I was kind of done in emotionally at that point. How much can a nature-starved suburban person take in a day before leaves start to sprout from your brain? It was like that time I had an art hangover in Florence, except everything was mostly green and not Catholic and gilt and boobs. That is until we passed a huge spray-painted sign that said "BIKER BASH" in front of a highway bar called Fat Daddy's, because this weekend is Rolling Thunder in DC (I skipped going this year, but if you're ever in DC on Memorial Day Weekend, you should go. This is where I tell you why. It's pretty great.) And we joked about going in, but I was only half-joking, one because bikers are generally nice and fun guys who are way less creepy than your average guy in a bar, true story, and they will never, ever judge you for how much beer you drink (that is how you tell a fake biker from a real one: beer judgment.) And two because I was imagining somehow being a bit player or maybe the main girl (AU REVOIR SIMONE!) in a reenactment of the Pee-Wee's Big Adventure Tequila scene, which is some fine cinema with which I hope you are acquainted.
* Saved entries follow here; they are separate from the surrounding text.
-- ==== Sys2Proof/Proofs/KeepingSteps.lean ====
section
/-! Erases, metadata pages, mounts, the consequences of an event and the commands: what they keep, and with it the three
invariants of queues, suspensions and journal. -/

namespace Sys2Proof.Machine

open Sys2Proof

-- One process elaborates the whole text: proofs taken in turn stay within its memory.
set_option Elab.async false

namespace Device.Calm

variable {d₀ d : Device}

/-! ### The erase engine -/

theorem enterChoice (h : d₀.Calm d) (c : EngineState) : d₀.Calm (d.enterChoice c) :=
  h.trans (.of_same rfl rfl (fun _ => rfl) rfl rfl rfl)

theorem setEraseState (h : d₀.Calm d) (c : CurrentErase) (v : SectorState) : d₀.Calm (d.setEraseState c v) := by
  unfold Device.setEraseState
  split
  exacts [h.setSector _ _, h]

/-- A fresh erase has used no suspension. -/
theorem startErase (h : d₀.Calm d) (n : Nat) (source : EraseSource) : d₀.Calm (d.startErase n source) := by
  refine (h.setEraseState ⟨n, source, 0, .running⟩ .erasing).trans
    (.of_erase rfl rfl (fun _ => rfl) rfl fun _ c x hc hx => ?_)
  cases hc
  cases hx
  exact Nat.zero_le 16

theorem engineGivesUp (h : d₀.Calm d) : d₀.Calm d.engineGivesUp :=
  h.trans (.of_same rfl rfl (fun _ => rfl) rfl rfl rfl)

theorem grantStart (h : d₀.Calm d) : d₀.Calm d.grantStart := by
  unfold Device.grantStart
  split
  · refine .ite (startErase ?_ _ _) h.engineGivesUp
    exact h.setEngine _ rfl
  · split
    exacts [.ite (h.startErase _ _) h.engineGivesUp, h.engineGivesUp]

/-- RESUME uses no suspension. -/
theorem grantResume (h : d₀.Calm d) : d₀.Calm d.grantResume := by
  unfold Device.grantResume
  split
  · rename_i c x hc hx
    have unchanged (c' : CurrentErase) (v : SectorState) :
        (d.setEraseState c' v).engine = d.engine ∧ (d.setEraseState c' v).eraseCtx = d.eraseCtx := by
      unfold Device.setEraseState
      split <;> simp
    refine (h.setEraseState c .erasing).trans (.of_erase rfl rfl (fun _ => rfl) rfl fun hd c' x' hc' hx' => ?_)
    cases hc'
    cases hx'
    refine (Nat.le_add_right _ _).trans (hd c x ?_ ?_)
    · rw [(unchanged c .erasing).1, hc]
    · rw [(unchanged c .erasing).2, hx]
  · exact h.engineGivesUp

theorem engineGrant (h : d₀.Calm d) : d₀.Calm d.engineGrant := .ite h.grantResume h.grantStart

/-- SUSPEND is issued only with budget left (R89). -/
theorem suspend (h : d₀.Calm d) (hmust : d.mustSuspend = true) : d₀.Calm d.suspend := by
  unfold Device.suspend
  unfold Device.mustSuspend at hmust
  split
  · exact h
  · rename_i x hx
    split at hmust
    · rename_i c x' hc hx'
      simp only [Bool.and_eq_true, decide_eq_true_eq] at hmust
      obtain ⟨⟨-, hbudget⟩, -⟩ := hmust
      refine h.trans (.of_erase rfl rfl (fun _ => rfl) rfl fun _ c' y hc' hy => ?_)
      cases hc.symm.trans hc'
      cases hy
      exact hbudget
    · cases hmust

/-- SUSPENDED counts the suspension that was under way (R90). -/
theorem eraseSuspended (h : d₀.Calm d) {x : EraseContext} {c : CurrentErase} (hx : d.eraseCtx = some x)
    (hc : d.engine.current = some c) (hphase : x.phase = .suspending) : d₀.Calm (d.eraseSuspended x c) := by
  have unchanged (v : SectorState) :
      (d.setEraseState c v).engine = d.engine ∧ (d.setEraseState c v).eraseCtx = d.eraseCtx := by
    unfold Device.setEraseState
    split <;> simp
  refine ((h.setEraseState c .suspended).release).trans
    (.of_erase rfl rfl (fun _ => rfl) rfl fun hd c' x' hc' hx' => ?_)
  cases hc'
  cases hx'
  have hused := hd c x ((unchanged .suspended).1 ▸ hc) ((unchanged .suspended).2 ▸ hx)
  rwa [hphase, if_pos rfl] at hused

theorem endErase (h : d₀.Calm d) : d₀.Calm d.endErase := h.release.noErase _ rfl

/-! ### The metadata region's sectors at FORMAT, and mount's passes -/

theorem requeue (h : d₀.Calm d) (n : Nat) : d₀.Calm (d.requeue n) :=
  (h.setSector n _).trans (.of_same rfl rfl (fun _ => rfl) rfl rfl rfl)

theorem setPool (h : d₀.Calm d) (l : List Nat) : d₀.Calm { d with freePool := l } :=
  h.trans (.of_same rfl rfl (fun _ => rfl) rfl rfl rfl)

theorem formatSectors (h : d₀.Calm d) : d₀.Calm d.formatSectors := by
  have cleared : d₀.Calm (d.eraseQueue.foldl (fun d n => d.setSector n ((d.sector n).cleared .queued 0)) d) :=
    h.trans (foldl (fun d n => (refl d).setSector n _) _ _)
  exact (cleared.setPool []).trans (foldl (fun d n => (refl d).requeue n) _ _)

theorem setMount (h : d₀.Calm d) (m : Mount) : d₀.Calm { d with mount := m } :=
  h.trans (.of_same rfl rfl (fun _ => rfl) rfl rfl rfl)

theorem addRepair (h : d₀.Calm d) : d₀.Calm d.addRepair := h.setMount _

theorem quietHigh (h : d₀.Calm d) (st : Fin 16) : d₀.Calm (d.quietHigh st) := by
  unfold Device.quietHigh
  split
  exacts [h, h.setBody _ _]

theorem placeOwned (h : d₀.Calm d) (isLast : Bool) (o : OwnedSector) : d₀.Calm (d.placeOwned isLast o) :=
  h.setSector _ _

theorem mountChain (h : d₀.Calm d) (st : Fin 16) (own : List OwnedSector) : d₀.Calm (d.mountChain st own) := by
  unfold Device.mountChain
  split
  · exact h
  · dsimp only
    refine quietHigh (recount (setBody (trans (h.trans (foldl (fun d o => ?_) _ _)) (foldl (fun d o => ?_) _ _)) _ _) _) _
    · exact ((refl d).joinQueue _).addRepair
    · exact (refl d).placeOwned _ _

theorem createCursor (h : d₀.Calm d) (st : Fin 16) (p : Port) : d₀.Calm (d.createCursor st p) := by
  unfold Device.createCursor
  split
  · exact h
  · exact .ite (.ite (h.setCursor _ _ _).addRepair (h.setCursor _ _ _)) h

theorem mountReclaim (h : d₀.Calm d) (st : Fin 16) : d₀.Calm (d.mountReclaim st) := by
  unfold Device.mountReclaim
  split
  · exact h
  · exact (((takeHeads _ _ (x := (d, [])) h).setChain _ _).recount _).quietHigh _

theorem trimCursor (h : d₀.Calm d) (st : Fin 16) (x : Nat) (p : Port) : d₀.Calm (d.trimCursor st x p) := by
  unfold Device.trimCursor
  split
  · exact h
  · exact .ite (h.setCursor _ _ _).addRepair h

theorem trim (st : Fin 16) (excess : Nat) (h : d₀.Calm d) : d₀.Calm (d.trim st excess) := by
  induction excess generalizing d with
  | zero => exact h
  | succ excess ih =>
    rw [Device.trim]
    split
    · exact h
    · split
      · exact h
      · exact ih (((((h.joinQueue _).addRepair.setChain _ _).trimCursor _ _ .A).trimCursor _ _ .B).trimCursor _ _ .C)

theorem quietBacklog (h : d₀.Calm d) (st : Fin 16) (p : Port) : d₀.Calm (d.quietBacklog st p) := by
  unfold Device.quietBacklog
  split
  exacts [h.setCursor _ _ _, h]

theorem mountPasses (h : d₀.Calm d) (st : Fin 16) : d₀.Calm (d.mountPasses st) := by
  unfold Device.mountPasses
  dsimp only
  split
  · exact h.mountReclaim st
  · exact (((((trim _ _ (h.mountReclaim st)).recount _).quietHigh _).quietBacklog _ _).quietBacklog _ _).quietBacklog _ _

theorem seedSector (h : d₀.Calm d) (counts : Vector Nat 256) (n : Nat) : d₀.Calm (d.seedSector counts n) := by
  unfold Device.seedSector
  split
  exacts [h.setSector _ _, h]

theorem seedTables (h : d₀.Calm d) : d₀.Calm d.seedTables := by
  have defined : d₀.Calm { d with streams := d.mount.streams, badList := d.mount.bad } :=
    h.trans (.of_same rfl rfl (fun _ => rfl) rfl rfl rfl)
  unfold Device.seedTables
  dsimp only
  refine trans (trans (trans (defined.trans (foldl (fun d n => ?_) _ _)) (foldl (fun d n => ?_) _ _))
    (foldl (fun d n => ?_) _ _)) (foldl (fun d n => ?_) _ _)
  · exact (refl d).seedSector _ n
  · exact (refl d).setSector n _
  · exact (refl d).joinPool n _
  · exact (refl d).joinQueue n

theorem mountChains (h : d₀.Calm d) : d₀.Calm d.mountChains := by
  unfold Device.mountChains
  dsimp only
  refine (h.trans (foldl (fun d t => ?_) _ _)).trans (foldl (fun d t => ?_) _ _)
  · exact foldl (fun d o => (refl d).joinQueue _) _ _
  · exact (refl d).mountChain _ _

theorem mountCursors (h : d₀.Calm d) : d₀.Calm d.mountCursors :=
  h.trans (foldl (fun d st => (((refl d).createCursor st .A).createCursor st .B).createCursor st .C) _ _)

end Device.Calm

/-! ### The writer -/

/-- Ascending serials below `n` leave room for their number (R105). -/
theorem serials_room {l : List Staged} {n : Nat} (hpair : l.Pairwise fun x y => x.serial < y.serial)
    (hlt : ∀ x ∈ l, x.serial < n) : (l.head?.map Staged.serial).getD 0 + l.length ≤ n := by
  induction l with
  | nil => exact Nat.zero_le _
  | cons x xs ih =>
    obtain ⟨hx, hxs⟩ := List.pairwise_cons.mp hpair
    have hxn := hlt x (by simp)
    have hrest := ih hxs fun y hy => hlt y (by simp [hy])
    cases xs with
    | nil => simpa using hxn
    | cons y ys =>
      have hxy := hx y (by simp)
      simp only [List.head?_cons, Option.map_some, Option.getD_some, List.length_cons] at hrest ⊢
      omega

theorem takeOpen_serials (n : Nat) (l : List Staged) : (takeOpen n l).map Staged.serial = l.map Staged.serial := by
  induction l generalizing n with
  | nil => cases n <;> rfl
  | cons e es ih =>
    cases n with
    | zero => rfl
    | succ n =>
      rw [takeOpen]
      split <;> simp [ih]

/-- Fewer entries, the same numbers: the order stands. -/
theorem Writer.ordered_of_sublist {w w' : Writer} {l : List Staged} (h : w.ordered) (hl : l.Sublist w.staging)
    (staging : w'.staging.map Staged.serial = l.map Staged.serial) (next : w'.nextSerial = w.nextSerial)
    (durable : w'.durableSerial ≤ w.nextSerial - 1)
    (inFlight : ∀ g, w'.inFlight = some g → g.kind = .journal → g.first + g.entries.length ≤ w.nextSerial)
    (snapshot : if w'.forFormat then w'.snapshot ≤ 1 else w'.snapshot - 1 ≤ w.nextSerial - 1) : w'.ordered := by
  obtain ⟨hpair, hlt, -⟩ := h
  obtain ⟨h1, h2, -⟩ := Writer.ordered_setStaging (w := { w' with staging := l, nextSerial := w.nextSerial, durableSerial := 0, inFlight := none, snapshot := 0 })
    (l := w'.staging) staging ⟨hpair.sublist hl, fun x hx => hlt x (hl.subset hx), Nat.zero_le _, fun g hg => (nomatch hg),
      by split <;> exact Nat.zero_le _⟩
  refine ⟨h1, fun x hx => next ▸ h2 x hx, next ▸ durable, fun g hg hk => next ▸ inFlight g hg hk, ?_⟩
  rw [next]
  exact snapshot

theorem Staged.map_serial {f : Staged → Staged} (hf : ∀ e, (f e).serial = e.serial) (l : List Staged) :
    (l.map f).map Staged.serial = l.map Staged.serial := by
  rw [List.map_map]
  exact List.map_congr_left fun e _ => hf e

namespace Device.Keeps

variable {d₀ d : Device}

/-- The writer changes, its serials in order and its buffer within the places. -/
theorem setWriter (h : d₀.Keeps d) (w : Writer) (order : d.writer.ordered → w.ordered)
    (places : d.writer.staging.length ≤ Config.stagingPlaces → w.staging.length ≤ Config.stagingPlaces) :
    d₀.Keeps { d with writer := w } :=
  h.trans ⟨.of_writer rfl rfl (fun _ => rfl) rfl rfl order, places⟩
Afterwards, there was beer, and these perfect little bloody Mary oyster shooters, because the best kind of naturalist friend is the one who knows her not-quite-so-naturalist-friend quite well.
I hate this picture of me, but I am happy in it, so there, so here it is, killing me softly, living on my internet website.
After two of these I ended up reeling off all of the ways in which Jen needed a social media strategy and dammit, she was going to have a blog, because there had to be other people on the internet who were as interested in showing children and even people like me who really don't care about leaves and plants and general woodland life.
I am just dim enough to need days like this to remind me that things in my life that are troubling me look different, and often not as overwhelming, when I change my scenery with some purpose. They were still there, they were still things that were concerning me or that I had framed as problems that I needed to solve with my imperfect little mind, but I was in motion. I was taking pictures because I like to, which is something I forget to do an awful lot for someone who loves to do it so much. I wasn't sitting still and fretting in my living room or in my car or wherever else I like to turn over to the bad neighborhoods in my mind.
I wasn't panicking and missing the present. I was moving my body in a healthy way. I don't know when this became such a remarkable occurrence, honestly.
I basically need to get outside more often.



Your photos are lovely, and that photo of you is also lovely.